Theoretical and Experimental Investigation of the Effects and Limits of using Inorganic Aqueous Solutions to Resist NCG Generation in Aluminum Thermosiphons
- Author(s): Stubblebine, Michael James
- Advisor(s): Catton, Ivan
- et al.
Water is one of the most capable and widely used working fluids in heat pipes and thermosiphons. Aluminum is a high conductivity, lightweight, and high strength choice for heat pipe casing material. However, aluminum and water are a heat pipe combination that is not considered viable due to the rapid generation of hydrogen, a noncondensable gas (NCG), resulting from chemical reactions between water and aluminum. A great deal of past research has been done evaluating the compatibility of many pure fluids with different metal heat pipe casings, yielding a large volume of lifetime tests demonstrating success or failure of various combinations. On the other hand, very little research was found analyzing what, if any, progress can be made to take low compatibility combinations and make them more compatible through the use of chemical inhibitors. This is particularly true for the combination of water and aluminum. Recently, inorganic chemicals in an aqueous solution, with the proper concentrations and pH range, have been shown to suppress the unwanted reactions and subsequent hydrogen formation rates in a manner that could prove useful enough to allow aluminum heat pipe casings to operate with aqueous based solutions as a working fluid.
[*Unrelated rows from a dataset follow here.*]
-- ==== Sys2Proof/Laws/WithinOps.lean ====
section
/-! SUPPORT. Within: the shared operations. One lemma per operation: the parts of the state that it may change. -/

namespace Sys2Proof.Machine

open Sys2Proof.Laws Sys2Proof.Safety

theorem State.post_within {P s0 s1 a2 a3 a4 a5} (q : P &&& 16384 = 16384) (h_1 : Within P s0 s1) :
    Within P s0 (State.post s1 a2 a3 a4 a5) := by
  unfold State.post
  try dsimp only
  exact within_cp_events (land_sub q rfl) h_1 rfl rfl rfl rfl

theorem State.applied_within {P s0 s1 a2 a3 a4 a5 a6 a7} (q : P &&& 16384 = 16384) (h_1 : Within P s0 s1) :
    Within P s0 (State.applied s1 a2 a3 a4 a5 a6 a7) := by
  unfold State.applied
  try dsimp only
  exact within_ite (fun _ => h_1) (fun _ => State.post_within (land_sub q rfl) h_1)

theorem State.procApplied_within {P s0 s1 a2 a3 a4} (q : P &&& 16384 = 16384) (h_1 : Within P s0 s1) :
    Within P s0 (State.procApplied s1 a2 a3 a4) := by
  unfold State.procApplied
  try dsimp only
  exact State.applied_within (land_sub q rfl) h_1

theorem State.dropped_within {P s0 s1 a2 a3 a4} (q : P &&& 16384 = 16384) (h_1 : Within P s0 s1) :
    Within P s0 (State.dropped s1 a2 a3 a4) := by
  unfold State.dropped
  try dsimp only
  exact State.post_within (land_sub q rfl) h_1

theorem State.endProcs_within {P s0 s1 a2 a3 a4 a5 a6} (q : P &&& 49152 = 49152) (h_1 : Within P s0 s1) :
    Within P s0 (State.endProcs s1 a2 a3 a4 a5 a6) := by
  unfold State.endProcs
  try dsimp only
  exact within_foldl (fun _ _ h0 => within_ite (fun _ => State.procApplied_within (land_sub q rfl) h0) (fun _ => State.dropped_within (land_sub
      q rfl) h0)) (within_cp_waiting (land_sub q rfl) h_1 rfl rfl rfl rfl)

theorem State.unsync_within {P s0 s1} (q : P &&& 17592186093568 = 17592186093568) (h_1 : Within P s0 s1) :
    Within P s0 (State.unsync s1) := by
  unfold State.unsync
  try dsimp only
  exact State.endProcs_within (land_sub q rfl) (within_pair (land_sub q rfl) h_1)

theorem State.pairPost_within {P s0 s1 a2 a3 a4} (q : P &&& 16384 = 16384) (h_1 : Within P s0 s1) :
    Within P s0 (State.pairPost s1 a2 a3 a4) := by
  unfold State.pairPost
  try dsimp only
  exact State.post_within (land_sub q rfl) h_1

theorem State.reply_within {P s0 s1 a2 a3 a4 a5 a6 a7} (q : P &&& 17592186101760 = 17592186101760) (h_1 : Within P s0 s1) :
    Within P s0 (State.reply s1 a2 a3 a4 a5 a6 a7) := by
  unfold State.reply
  try dsimp only
  exact within_ite (fun _ => within_ite (fun _ => h_1) (fun _ => State.unsync_within (land_sub q rfl) (State.pairPost_within (land_sub q rfl)
      h_1))) (fun _ => within_ite (fun _ => h_1) (fun _ => within_cp_replies (land_sub q rfl) h_1 rfl rfl rfl rfl))

theorem State.takeNo_within {P s0 s1} (q : P &&& 4096 = 4096) (h_1 : Within P s0 s1) :
    Within P s0 (State.takeNo s1) := by
  unfold State.takeNo
  try dsimp only
  exact within_cp_acceptNo (land_sub q rfl) h_1 rfl rfl rfl rfl
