-- ==== Sys2Proof/Laws/WithinFrames.lean ====
section
/-! SUPPORT. Within: composition, tiles, panel rows, latch, scan, drivers. One lemma per operation: the parts of the state that it may change. -/

namespace Sys2Proof.Machine

open Sys2Proof.Laws Sys2Proof.Safety

theorem State.endOutShot_within {P s0 s1 a2 a3} (q : P &&& 36526112768 = 36526112768) (h_1 : Within P s0 s1) :
    Within P s0 (State.endOutShot s1 a2 a3) := by
  unfold State.endOutShot
  try dsimp only
  exact within_outShots (land_sub q rfl) (within_foldl (fun _ _ h0 => State.releaseHeld_within (land_sub q rfl) h0) h_1)

theorem State.abandonT_within {P s0 s1 a2 a3} (q : P &&& 603461795840 = 603461795840) (h_1 : Within P s0 s1) :
    Within P s0 (State.abandonT s1 a2 a3) := by
  unfold State.abandonT
  try dsimp only
  split
  · exact h_1
  · exact State.endOutShot_within (land_sub q rfl) (within_tq (land_sub q rfl) (State.setOutput_within (land_sub q rfl)
        (State.removeItems_within (land_sub q rfl) h_1)))

theorem State.thermTake_within {P s0 s1 a2 a3} (q : P &&& 1099511644160 = 1099511644160) (h_1 : Within P s0 s1) :
    Within P s0 (State.thermTake s1 a2 a3) := by
  unfold State.thermTake
  try dsimp only
  exact within_ite (fun _ => within_ite (fun _ => State.post_within (land_sub q rfl) (State.setHead_within (land_sub q rfl) h_1)) (fun _ =>
      State.setHead_within (land_sub q rfl) h_1)) (fun _ => within_ite (fun _ => State.post_within (land_sub q rfl) (State.setHead_within
      (land_sub q rfl) h_1)) (fun _ => State.setHead_within (land_sub q rfl) h_1))

theorem State.putSample_within {P s0 s1 a2 a3 a4 a5 a6} (q : P &&& 18890752 = 18890752) (h_1 : Within P s0 s1) :
    Within P s0 (State.putSample s1 a2 a3 a4 a5 a6) := by
  unfold State.putSample
  try dsimp only
  exact State.putMem_within0 (land_sub q rfl) h_1

theorem State.followPlan_within {P s0 s1 a2 a3} (q : P &&& 1099511627776 = 1099511627776) (h_1 : Within P s0 s1) :
    Within P s0 (State.followPlan s1 a2 a3) := by
  unfold State.followPlan
  try dsimp only
  split
  · exact h_1
  · exact within_ite (fun _ => h_1) (fun _ => within_ite (fun _ => State.setHead_within (land_sub q rfl) h_1) (fun _ => within_ite (fun _ =>
        State.setHead_within (land_sub q rfl) h_1) (fun _ => State.setHead_within (land_sub q rfl) h_1)))

theorem State.layerFault_within {P s0 s1 a2 a3 a4} (q : P &&& 25769820160 = 25769820160) (h_1 : Within P s0 s1) :
    Within P s0 (State.layerFault s1 a2 a3 a4) := by
  unfold State.layerFault
  try dsimp only
  refine within_ite (fun _ => ?_) (fun _ => within_ite (fun _ => h_1) (fun _ => State.post_within (land_sub q rfl) (State.setDest_within
      (land_sub q rfl) h_1)))
  split
  · exact within_ite (fun _ => h_1) (fun _ => State.post_within (land_sub q rfl) (State.setLayer_within (land_sub q rfl) h_1))
  · exact h_1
The goal of this thesis is to produce, understand, and experimentally show the robustness of using inorganic inhibitors in aqueous heat pipe fluids for aluminum devices. Thermodynamic predictions were made to estimate conditions in which a stable oxide layer of the base metal, as well as the oxidizing inhibitors, will form within the pipe, thus giving a better chance at preventing NCG generation. E-pH, or Pourbaix, diagrams will be generated as a function of temperature to allow for prediction at any given heat pipe operating temperature range. Chemical reactions and processes responsible for NCG suppression will be explained. Inhibitor species’ concentrations will be investigated as an independent variable to determine recommended inhibitor amounts. Aluminum thermosiphons and heat pipes will be experimentally tested to verify efficacy of various inhibitor solutions in different thermosiphon geometries tested under different test conditions. Simple corrosion tests will also be carried out within a vacuumed chamber to determine relative amounts of hydrogen generated when an aluminum sample is in direct, static contact with a test fluid. The results of this thesis will show that while there is good evidence that inorganic inhibitors can significantly reduce the production of NCG in an aluminum-water heat pipe, the complex nature of two phase fluid circulation in such devices still presents serious challenges to the reliability and adoption of inhibitor fluids for critical thermal management needs. Reasons behind this phenomenon will be presented along with pathways for future research. These future work paths are believed to provide great opportunities for overcoming the challenges found in this work as well as potentially expanding the application of inhibiting heat pipe fluids to other active metals such as steel devices. The creation of a dilute aqueous solution which maintains the high latent heat of water but is also compatible with aluminum heat pipes would allow for significantly higher heat transport per device unit mass than currently used aluminum and ammonia heat pipes and provide another option for intermediate temperature heat pipes at low cost.